Cette urgence est due au fait que la session ordinaire de septembre doit se clôturer ce mardi 15 décembre dans les deux chambres du Parlement. C’est pourquoi le Sénat devra adopter ce matin le budget dans des termes identiques à l0h00, avant que le président ne prononce son discours de clôture de la session. La commission économico- financière et de la bonne gouvernance du Sénat fait savoir que la différence des chiffres résulte de deux faits.
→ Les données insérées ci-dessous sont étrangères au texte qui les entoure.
-- ==== Sys2Proof/Tests/Slice0.lean ====
section
/-! SUPPORT. Checks of the model by evaluation: for each statement a small state and operands that meet its
hypotheses (`witness_…`), ill-formed commands that each check of WellFormed refuses (`wf_…`), and single steps whose
results are worked out from the spec by hand (`test_…`). -/
open Sys2Proof Sys2Proof.Machine
namespace Sys2Proof.Tests
-- one theorem after the other: each is evaluated by the kernel
set_option Elab.async false

/-! ## Small states -/

/-- A state around a device, with nothing waiting. -/
def st (d : Dev) : State := { State.reset with dev := d }
/-- A GH-880-S in full function with cluster 0 present, whose first words of Local are written, with zeros. -/
def up : Dev := { (Dev.reset.setStage 8).setRb (oClu 0) 20 true with loc := [(0, { cells := [], marks := [(0, .written), (1, .written)], gen := 0 })] }
/-- The S-core of cluster 0. -/
abbrev s0 : Agent := .sCore 0
/-- Slot 0 of V-core 0. -/
abbrev g0 : Agent := .group 0 false 0
/-- The device with values in s1 and s2. -/
def regs (x y : Word) : Dev := (up.wr s0 1 x).wr s0 2 y
/-- The device with a Local word written. -/
def local_ (d : Dev) (w : Nat) (v : Word) : Dev := d.setMem (.loc 0) ((d.mem (.loc 0)).putWord w v)
/-- A resident group of 32 lane registers at Local address 0. -/
def grp : Group :=
  { launch := 1, tok := 5, vregs := 8, regs := [], u := [], p := [], pcs := List.replicate 32 0, live := BitVec.allOnes 32,
    waiting := 0, tr := TrapRegs.zero, exact := false, wait := .none, resv := none, stFail := false }
/-- The device with that group. -/
def withGrp (g : Group) : Dev := (up.setRf (oCtx 0 + 4) 14 8 1).setGrp g0 g
/-- The device at Guest level, in context 0 with a share of 64 KiB. -/
def guest : Dev := (up.setRf (oCtx 0 + 4) 14 8 1).onS 0 fun x => { x with level := .guest }
/-- Whether a command answers a next state whose device satisfies a test. -/
def gives (c : Instr) (d : Dev) (p : Dev → Bool) : Bool :=
  match exec c (st d) with
  | .next t => p t.dev
  | _ => false
/-- What a register instruction of the S-core leaves in s3. -/
def s3 (c : Instr) (d : Dev) (v : Word) : Bool := gives c d fun e => decide (e.rd s0 3 = v) && decide (e.pc s0 = 4)
/-- rd = s3, rs1 = s1, rs2 = s2. -/
def rr : FmtRR := { rd := 3, rs1 := 1, rs2 := 2 }
/-- rd = s3, rs1 = s1. -/
def ri (imm : BitVec 13) : FmtRI := { rd := 3, rs1 := 1, imm := imm }
/-- rs1 = s1, rs2 = s2, 8 bytes on. -/
def br : FmtBR := { rs1 := 1, rs2 := 2, off := 2 }
/-- The address is s1; rd is s3, rs2 is s2. -/
def ma (sz : BitVec 1) : FmtMA := { rd := 3, rs1 := 1, rs2 := 2, sz := sz, mark := 0, scope := 0 }
/-- The address is s1; the register is s3. -/
def mb (size : BitVec 3) : FmtMB := { rd := 3, rs1 := 1, size := size, imm := 0 }
/-- A system instruction with rd = s3, rs1 = s1. -/
def sy (sys : BitVec 9) : FmtSY := { rd := 3, rs1 := 1, sys := sys }

/-! ## The machine as a whole -/

theorem witness_step : ({ st up with pending := [.rearm, .alertRelease] } : State).pending = .rearm :: [.alertRelease] ∧
    (st up).pending = [] := by decide +kernel
theorem test_step_takes_front :
    (match step { st up with pending := [.rearm, .alertRelease] } with
      | .next t => decide (t.pending = [.alertRelease]) && decide (t.dev.rf 0x20014 15 0 = 0xFFFF)
      | _ => false) = true := by decide +kernel
theorem witness_every_command : (Instr.clusterProbe 383 true).wf = true ∧ (Instr.clusterProbe 384 true).wf = false ∧
    (step (st up) = .next { st up with dev := { up.tick with part := up.part } }) := ⟨by decide +kernel, by decide +kernel, rfl⟩

/-! ## SV-S -/

theorem witness_register_instructions : (st (regs 1 2)).canIssue s0 ∧ (ri 63).imm.toNat < 64 ∧ 64 ≤ (ri 64).imm.toNat := by
  decide +kernel
theorem witness_register_instructions_group : (st (withGrp grp)).canIssue g0 := by decide +kernel
theorem witness_division : (0 : Int) ≤ (0 : Word).toInt ∧ ((BitVec.allOnes 64).toInt < 0) ∧ ((1 : Word) ≠ 0) ∧
    ¬((0x8000000000000001 : Word) = 0x8000000000000000 ∧ (BitVec.allOnes 64 : Word).toInt = -1) := by decide
theorem witness_register_file : Agent.ok s0 = true ∧ s0.isGroup = false ∧ Agent.ok g0 = true ∧ ((withGrp grp).grp g0).isSome = true ∧
    Agent.ok (.group 383 true 15) = true ∧ g0 ≠ s0 := by decide +kernel
theorem witness_control_flow : (st (regs 1 2)).canIssue s0 ∧ targetTrap (BitVec.ofNat 64 ((regs 1 2).pc s0) + br.off.signExtend 64 * 4) = none ∧
    targetTrap (0xFFFFFFFFFFFC : Word) = none ∧ (0xFFFFFFFFFFFE : Word).toNat % 4 ≠ 0 := by decide +kernel
theorem witness_register_frame : (st (regs 1 2)).canIssue s0 ∧ (regs 1 2).calm 0 = true := by decide +kernel

theorem test_add_wraps : s3 (.add s0 rr) (regs (BitVec.allOnes 64) 1) 0 = true := by decide +kernel
theorem test_sub : s3 (.sub s0 rr) (regs 0 1) (BitVec.allOnes 64) = true := by decide +kernel
theorem test_sll_64 : s3 (.sll s0 rr) (regs 1 64) 0 = true := by decide +kernel
theorem test_sra_past : s3 (.sra s0 rr) (regs 0x8000000000000000 0x7F) (BitVec.allOnes 64) = true := by decide +kernel
theorem test_srl_127_is_7_bits : s3 (.srl s0 rr) (regs 8 0x83) 1 = true := by decide +kernel
theorem test_slt_signed : s3 (.slt s0 rr) (regs (BitVec.allOnes 64) 0) 1 = true := by decide +kernel
theorem test_sltu_unsigned : s3 (.sltu s0 rr) (regs (BitVec.allOnes 64) 0) 0 = true := by decide +kernel
theorem test_mulh_minus_one : s3 (.mulh s0 rr) (regs (BitVec.allOnes 64) 2) (BitVec.allOnes 64) = true := by decide +kernel
theorem test_mulhu : s3 (.mulhu s0 rr) (regs (BitVec.allOnes 64) 2) 1 = true := by decide +kernel
theorem test_div_overflow : s3 (.div s0 rr) (regs 0x8000000000000000 (BitVec.allOnes 64)) 0x7FFFFFFFFFFFFFFF = true := by decide +kernel
theorem test_div_by_zero : s3 (.div s0 rr) (regs (BitVec.allOnes 64) 0) 0x8000000000000000 = true := by decide +kernel
theorem test_divu_by_zero : s3 (.divu s0 rr) (regs 5 0) (BitVec.allOnes 64) = true := by decide +kernel
theorem test_rem_by_zero : s3 (.rem s0 rr) (regs 5 0) 0 = true := by decide +kernel
theorem test_rem_sign : s3 (.rem s0 rr) (regs (BitVec.ofInt 64 (-7)) 3) (BitVec.ofInt 64 (-1)) = true := by decide +kernel
theorem test_max_signed : s3 (.max s0 rr) (regs (BitVec.allOnes 64) 0) 0 = true := by decide +kernel
theorem test_addi_negative : s3 (.addi s0 (ri 0x1FFF)) (regs 0 0) (BitVec.allOnes 64) = true := by decide +kernel
theorem test_andi_zero_extends : s3 (.andi s0 (ri 0x1FFF)) (regs (BitVec.allOnes 64) 0) 0x1FFF = true := by decide +kernel
theorem test_slti_sign : s3 (.slti s0 (ri 0x1FFF)) (regs (BitVec.ofInt 64 (-2)) 0) 1 = true := by decide +kernel
theorem test_cst_h : s3 (.cstH s0 { rd := 3, imm := 0x40000 }) up 0xFFFC000000000000 = true := by decide +kernel
theorem test_cst_m : s3 (.cstM s0 { rd := 3, imm := 1 }) up 0x2000 = true := by decide +kernel
theorem test_s0_stays_zero : gives (.add s0 { rd := 0, rs1 := 1, rs2 := 2 }) (regs 1 2) (fun e => decide (e.rd s0 0 = 0)) = true := by
  decide +kernel
theorem test_beq_taken : gives (.beq s0 br) (regs 5 5) (fun e => decide (e.pc s0 = 8)) = true := by decide +kernel
theorem test_bltu_not_taken : gives (.bltu s0 br) (regs (BitVec.allOnes 64) 0) (fun e => decide (e.pc s0 = 4)) = true := by
  decide +kernel
theorem test_jalr_reads_first : gives (.jalr s0 { rd := 1, rs1 := 1, imm := 4 }) (regs 0x100 0)
    (fun e => decide (e.pc s0 = 0x104) && decide (e.rd s0 1 = 4)) = true := by decide +kernel
theorem test_jalr_misaligned : gives (.jalr s0 (ri 2)) (regs 0 0)
    (fun e => decide ((e.tr s0).tcause = BitVec.ofNat 64 cMISALIGNED) && decide ((e.tr s0).tval = 2)) = true := by decide +kernel

/-! ## Scalar memory -/

/-- Address 0x48 in s1, a value in s2; the word at 0x48 holds bytes 88 87 … 81. -/
def memd (v : Word) : Dev := local_ (regs 0x48 v) 9 0x8182838485868788

theorem witness_local_memory : (st (memd 7)).canIssue s0 ∧ (memd 7).addrMB s0 (mb 0) < localSize ∧
    ((memd 7).mem (.loc 0)).mark ((memd 7).addrMB s0 (mb 0) / 8) = .written ∧
    (memd 7).noStoreMeets s0 ((memd 7).addrMB s0 (mb 0) / 8 * 8) 8 = true ∧
    (memd 7).accessTrap s0 .load true false ((memd 7).addrMB s0 (mb 0)) 1 = none ∧
    (memd 7).accessTrap s0 .loadRo true false ((memd 7).addrMB s0 (mb 3)) 8 = none ∧
    marksOk true false (ma 1).mark (ma 1).scope = true ∧ marksOk false true (ma 1).mark (ma 1).scope = true ∧
    (memd 7).accessTrap s0 .load true false ((memd 7).addrMA s0 (ma 1)) 8 = none ∧
    (memd 7).accessTrap s0 .store false false ((memd 7).addrMB s0 (mb 3)) 8 = none ∧
    (memd 7).accessTrap s0 .store true false ((memd 7).addrMA s0 (ma 1)) 8 = none ∧
    inDevSpace ((memd 7).addrMB s0 (mb 3)) = false ∧ (((memd 7).cl 0).q 0).length < queueCap 0 ∧ (memd 7).calm 0 = true ∧
    ((memd 7).cl 0).qS.length < 16 := by decide +kernel
/-- A store of 0x1234 to 0x4A in the queue of the S-core. -/
def queued : Dev := (memd 7).onCl 0 fun c => { c with qS := [{ seq := 0, by_ := s0, runs := [{ addr := 0x4A, n := 2, val := 0x1234 }], relSy := false }] }
theorem witness_drain : queued.present 0 = true ∧ queued.calm 0 = true ∧ (queued.cl 0).qS.length = 1 ∧
    (queued.cl 0).buf.length ≤ 64 ∧ (queued.mem (.loc 0)).mark (0x4A / 8) = .written ∧ 0x4A % 8 + 2 ≤ 8 := by decide +kernel
theorem witness_atomics : (st (memd 7)).canIssue s0 ∧ marksOk true true (ma 1).mark (ma 1).scope = true ∧
    (memd 7).accessTrap s0 .atomic true false ((memd 7).addrMA s0 (ma 1)) 8 = none ∧ (memd 7).addrMA s0 (ma 1) < localSize ∧
    (memd 7).atomWaits s0 0 0 [{ by_ := s0, fn := .add, addr := 0x48, n := 8, lanes := [(32, 7, 0)], exact := false }] = false ∧
    (memd 7).atomWaits s0 0 0 [resvAtm s0 0x48 8] = false ∧ (memd 7).resvHolds s0 0x48 8 = false ∧
    ((memd 7).setResv s0 (some { addr := 0x48, n := 8, commons := false })).resvHolds s0 0x48 8 = true := by decide +kernel
theorem witness_atomic_results : ((4 : Nat) = 4 ∨ (4 : Nat) = 8) ∧ (0xFFFFFFFF : Word).toNat < 256 ^ 4 := by decide
theorem witness_guest_isolation : (st guest).canIssue s0 = False ∨ guest.level s0 = .guest := by right; decide +kernel
/-- A Guest with an address in s1. -/
def guestAt (x : Word) : Dev := guest.wr s0 1 x
theorem witness_guest_isolation_local : (st (guestAt 0x10000)).canIssue s0 ∧ (guestAt 0x10000).level s0 = .guest ∧
    ((guestAt 0x10000).share 0).2 < (guestAt 0x10000).addrMB s0 (mb 0) + 1 ∧ (guestAt 0x10000).addrMB s0 (mb 0) < localSize ∧
    ¬((guestAt 0x10000).addrMB s0 (mb 0) + 1 ≤ ((guestAt 0x10000).cl 0).s.cmd.toNat + 64) := by decide +kernel
theorem witness_guest_isolation_commons : (guestAt 0x1000000000).partAt ((guestAt 0x1000000000).addrMB s0 (mb 0)) = none ∧
    localSize ≤ (0x740000 + 0x1000000 : Nat) ∧ inDevSpace ((guestAt 0x7F00000000).addrMB s0 (mb 2)) = true ∧
    (st (guestAt 0x7F00000000)).canIssue s0 := by decide +kernel

theorem test_ld_misaligned : gives (.ld s0 (mb 3) false) ((memd 0).wr s0 1 0x4C)
    (fun e => decide ((e.tr s0).tcause = BitVec.ofNat 64 cMISALIGNED) && decide ((e.tr s0).tval = 0x4C)) = true := by decide +kernel
theorem test_drain_writes : gives (.storeQueueDrain 0 .s) queued (fun e => decide ((e.mem (.loc 0)).word 9 = 0x8182838412348788)) = true := by
  decide +kernel
theorem test_amo_add_4 : gives (.amoAdd s0 (ma 0)) (memd 0x80000000) (fun e => decide (e.rd s0 3 = 0xFFFFFFFF85868788) &&
    decide ((e.mem (.loc 0)).word 9 = 0x8182838405868788)) = true := by decide +kernel
theorem test_st_cond_without : gives (.stCond s0 (ma 1)) (memd 1) (fun e => decide (e.rd s0 3 = 1) &&
    decide ((e.mem (.loc 0)).word 9 = 0x8182838485868788)) = true := by decide +kernel
theorem test_guest_outside_share : gives (.ld s0 (mb 0) false) (guestAt 0x10000)
    (fun e => decide ((e.tr s0).tcause = BitVec.ofNat 64 cUNMAPPED) && decide ((e.tr s0).tval = 0x10000) && decide (e.level s0 = .keeper)) = true := by
  decide +kernel

/-! ## System instructions -/

theorem witness_system_instructions : (st up).canIssue s0 ∧ csrAccess 0 .guest = some .ro ∧ csrAccess 0x20 .guest = some .rw ∧
    csrAccess 5 .keeper = none ∧ csrAccess 0xC1 .guest = some .none ∧ csrAccess 0xC1 .keeper = some .rw ∧ guest.level s0 = .guest ∧
    up.level s0 = .keeper ∧ (up.cl 0).run = none ∧ (up.cl 0).cmdq = [] ∧ (up.cl 0).qS = [] ∧ (up.cl 0).buf = [] := by decide +kernel
/-- The S-core waits at a fence with no store before it. -/
def fenced : Dev := up.setWait s0 (.fence 2 0)
theorem witness_fence : fenced.waitOf s0 = .fence 2 0 ∧ (fenced.cl 0).fenceDone 0 2 0 = true := by decide +kernel
/-- A delivered command. -/
def cmd1 : CmdRec :=
  { op := 1, c := default, func := 0, win := 0, slot := 0, port := 0, seq := 0, ctx := 0, waitNs := 0, reissued := false, acc := 0,
    mirrored := true, atTwin := false }
/-- A command that runs on cluster 0. -/
def run1 : RunCmd :=
  { cid := 1, q := cmd1, epoch := 0, cluster := 0, ns := 0, wbFailed := 0, wbToken := 0, trap := none, ending := none, internal := false,
    moved := false }
theorem witness_commands : ((up.onCl 0 fun c => { c with cmdq := [cmd1] }).cl 0).cmdq ≠ [] ∧
    ((up.setWait s0 (.wfc 3)).cl 0).s.wait = .wfc 3 ∧ (up.setWait s0 (.wfc 3)).running 0 = true ∧
    ((up.setWait s0 (.wfc 3)).dbg s0).halted = false ∧ ((up.onCl 0 fun c => { c with run := some run1 }).cl 0).run = some run1 ∧
    run1.ending = none := by decide +kernel
theorem witness_trap_entry : cMISALIGNED < 64 ∧ guest.level s0 = .guest ∧ delegable cMISALIGNED = true ∧
    ((guest.onS 0 fun x => { x with tr := { x.tr with gdeleg := BitVec.allOnes 64 } }).tr s0).gdeleg.getLsbD cMISALIGNED = true := by
  decide +kernel
theorem witness_trap_return : (st up).canIssue s0 ∧ targetTrap (up.tr s0).tpc = none ∧ up.calm 0 = true ∧ (up.dbg s0).onBreak = false ∧
    ((up.onDbg s0 fun x => { x with onBreak := true }).dbg s0).onBreak = true := by decide +kernel

theorem test_csrw_returns_old : gives (.csrw s0 (sy 0x41)) (regs 9 0) (fun e => decide (e.rd s0 3 = 0) && decide ((e.tr s0).gscratch = 9)) = true := by
  decide +kernel
theorem test_csr_privilege : gives (.csrr s0 (sy 0xC0)) guest (fun e => decide ((e.tr s0).tcause = BitVec.ofNat 64 cPRIVILEGE) &&
    decide ((e.tr s0).tval = 0xC0)) = true := by decide +kernel
theorem test_ebreak_trap : gives (.ebreak s0 (sy 0) false) guest (fun e => decide ((e.tr s0).tcause = BitVec.ofNat 64 cBREAK) &&
    decide ((e.tr s0).tstatus = 0) && decide (e.level s0 = .keeper)) = true := by decide +kernel
theorem test_eret_stays_guest : gives (.eret s0 (sy 0)) (guest.onS 0 fun x => { x with tr := { x.tr with tpc := 0x40, tstatus := 5 } })
    (fun e => decide (e.pc s0 = 0x40) && decide (e.level s0 = .guest) && decide ((e.tr s0).tstatus = 1)) = true := by decide +kernel
theorem test_fence_completes : gives (.fenceComplete s0) fenced (fun e => decide (e.waitOf s0 = .none) && decide (e.pc s0 = 4)) = true := by
  decide +kernel

/-! ## SV-G -/

/-- A group with 64 lane registers, lane l holding l in v1 and v2. -/
def lg : Group := { grp with
  regs := (List.range 32).foldl (fun m l => NMap.set (NMap.set m 0 (32 + l) (BitVec.ofNat 32 l)) 0 (64 + l) (BitVec.ofNat 32 l)) [] }
/-- VD = v3, VA = v1, VB = v2, every active lane. -/
def gl (ty : BitVec 4) : FmtGL :=
  { vd := 3, va := 1, vb := 2, vc := 0, ty := ty, rnd := 0, ub := 0, gd := 0, pred := 0, neg := 0, rsv := 0 }
/-- What a lane instruction leaves in a lane of v3. -/
def v3 (c : Instr) (l : Nat) (x : Half) : Bool := gives c (withGrp lg) fun e => match e.grp g0 with
  | some g => decide (g.v 3 l = x)
  | none => false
A savoir : de la diminution totale des recettes additionnelles de 271 .909.199,46 USD dégagées par l’Assemblée nationale, et des recettes additionnelles de 100 millions USD trouvées par la commission.
Par ailleurs, l’Ecofin/Sénat indique que les 100 millions USD dégagés proviennent de l’opération de cession de 20% des actions OKIMO dans MOTOGOLD dont la part de l’Etat représente 70 millions USD, et de la cession des actions de l’Etat dans CINATau Groupe LAFARGE pour 30 millions USD. D’une manière générale, les recettes se décomposent comme suit:
- recettes : 40,5%
- recettes exceptionnelles: 7%
- recettes extérieures : 46,9%
- recettes propres aux provinces: 5,6%
Les recettes propres de l’Etat ou d’origine interne s’élèvent à 53,1% et celles extérieures à 46,9%. La clé de répartition se présente de la manière suivante:
- dettes publiques en capital : 3,4%
- frais financiers : 4,5%
- dépenses de personnel: 16%
- biens et matériels 1,7%
- dépenses de prestations: 2,3%
- transferts et interventions de l’Etat: 21,5%
- équipements: 15,5%
- constructions, réfections, réhabilitations 35,1%.
Avant le vote, quelques sénateurs sont intervenus sur le rapport de la commission. Ils ont fustigé entre autres l’insuffisance du budget réservé à l’équipement de l’armée (soit quelque 10 millions USD) au moment où le gouvernement demande le retrait de la Monuc; le délai trop court accordé à l’Ecofin, Sénat pour examiner le projet de budget la non prise en compte du social ; etc.
Sur les 88 sénateurs ayant pris part au vote, 77 ont voté pour et 11 absentions. Comme ce fut le cas lors de sa présentation par le gouvernement, les présidents de l’Ecofin des assemblées provinciales étaient encore présents à la plénière d’hier consacrée à l’examen et adoption du budget de l’Etat, exercice 2010. Il importe de signaler que Léon Kengo wa Dondo a, à l’ouverture de la séance plénière, annoncé la convocation d’une session extraordinaire de sa chambre du 5 au 25 janvier 2010. Celle-ci aura à examiner et adopter la loi sur les marchés publics matière relevant de la demande de la Banque Mondiale.